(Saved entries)
• • • • •

-- ==== Sys2Proof/Machine/Defaults.lean ====
section
/-! DEFINITION. The parameters of the machine at reset: the defaults of 00_scope.md R5. -/

namespace Sys2Proof.Machine

/-- `FLAT`: every address is its own cell (20_memory.md R46). -/
def flatDevice : List Region := []

/-- R5: `MAX_BREAK_COUNT` 0, `IRQ_VECTOR` 0xFFFE, `MEM_DEVICE` FLAT. The two OPEN parameters are free
values (log 3). -/
def defaultParams : Params :=
  { maxBreakCount := 0
    irqVector := 0xFFFE
    jmpIndPageWrap := Config.jmpIndPageWrap
    zpPtrWrap := Config.zpPtrWrap
    device := flatDevice }

end Sys2Proof.Machine
end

• • • • •

- [What is needed] An exact repeat of the lines from the one containing "def defaultParams : Params" through the final line of the entries is the whole answer.

- [Written solution]
def defaultParams : Params :=
  { maxBreakCount := 0
    irqVector := 0xFFFE
    jmpIndPageWrap := Config.jmpIndPageWrap
    zpPtrWrap := Config.zpPtrWrap
    device := flatDevice }

end Sys2Proof.Machine
end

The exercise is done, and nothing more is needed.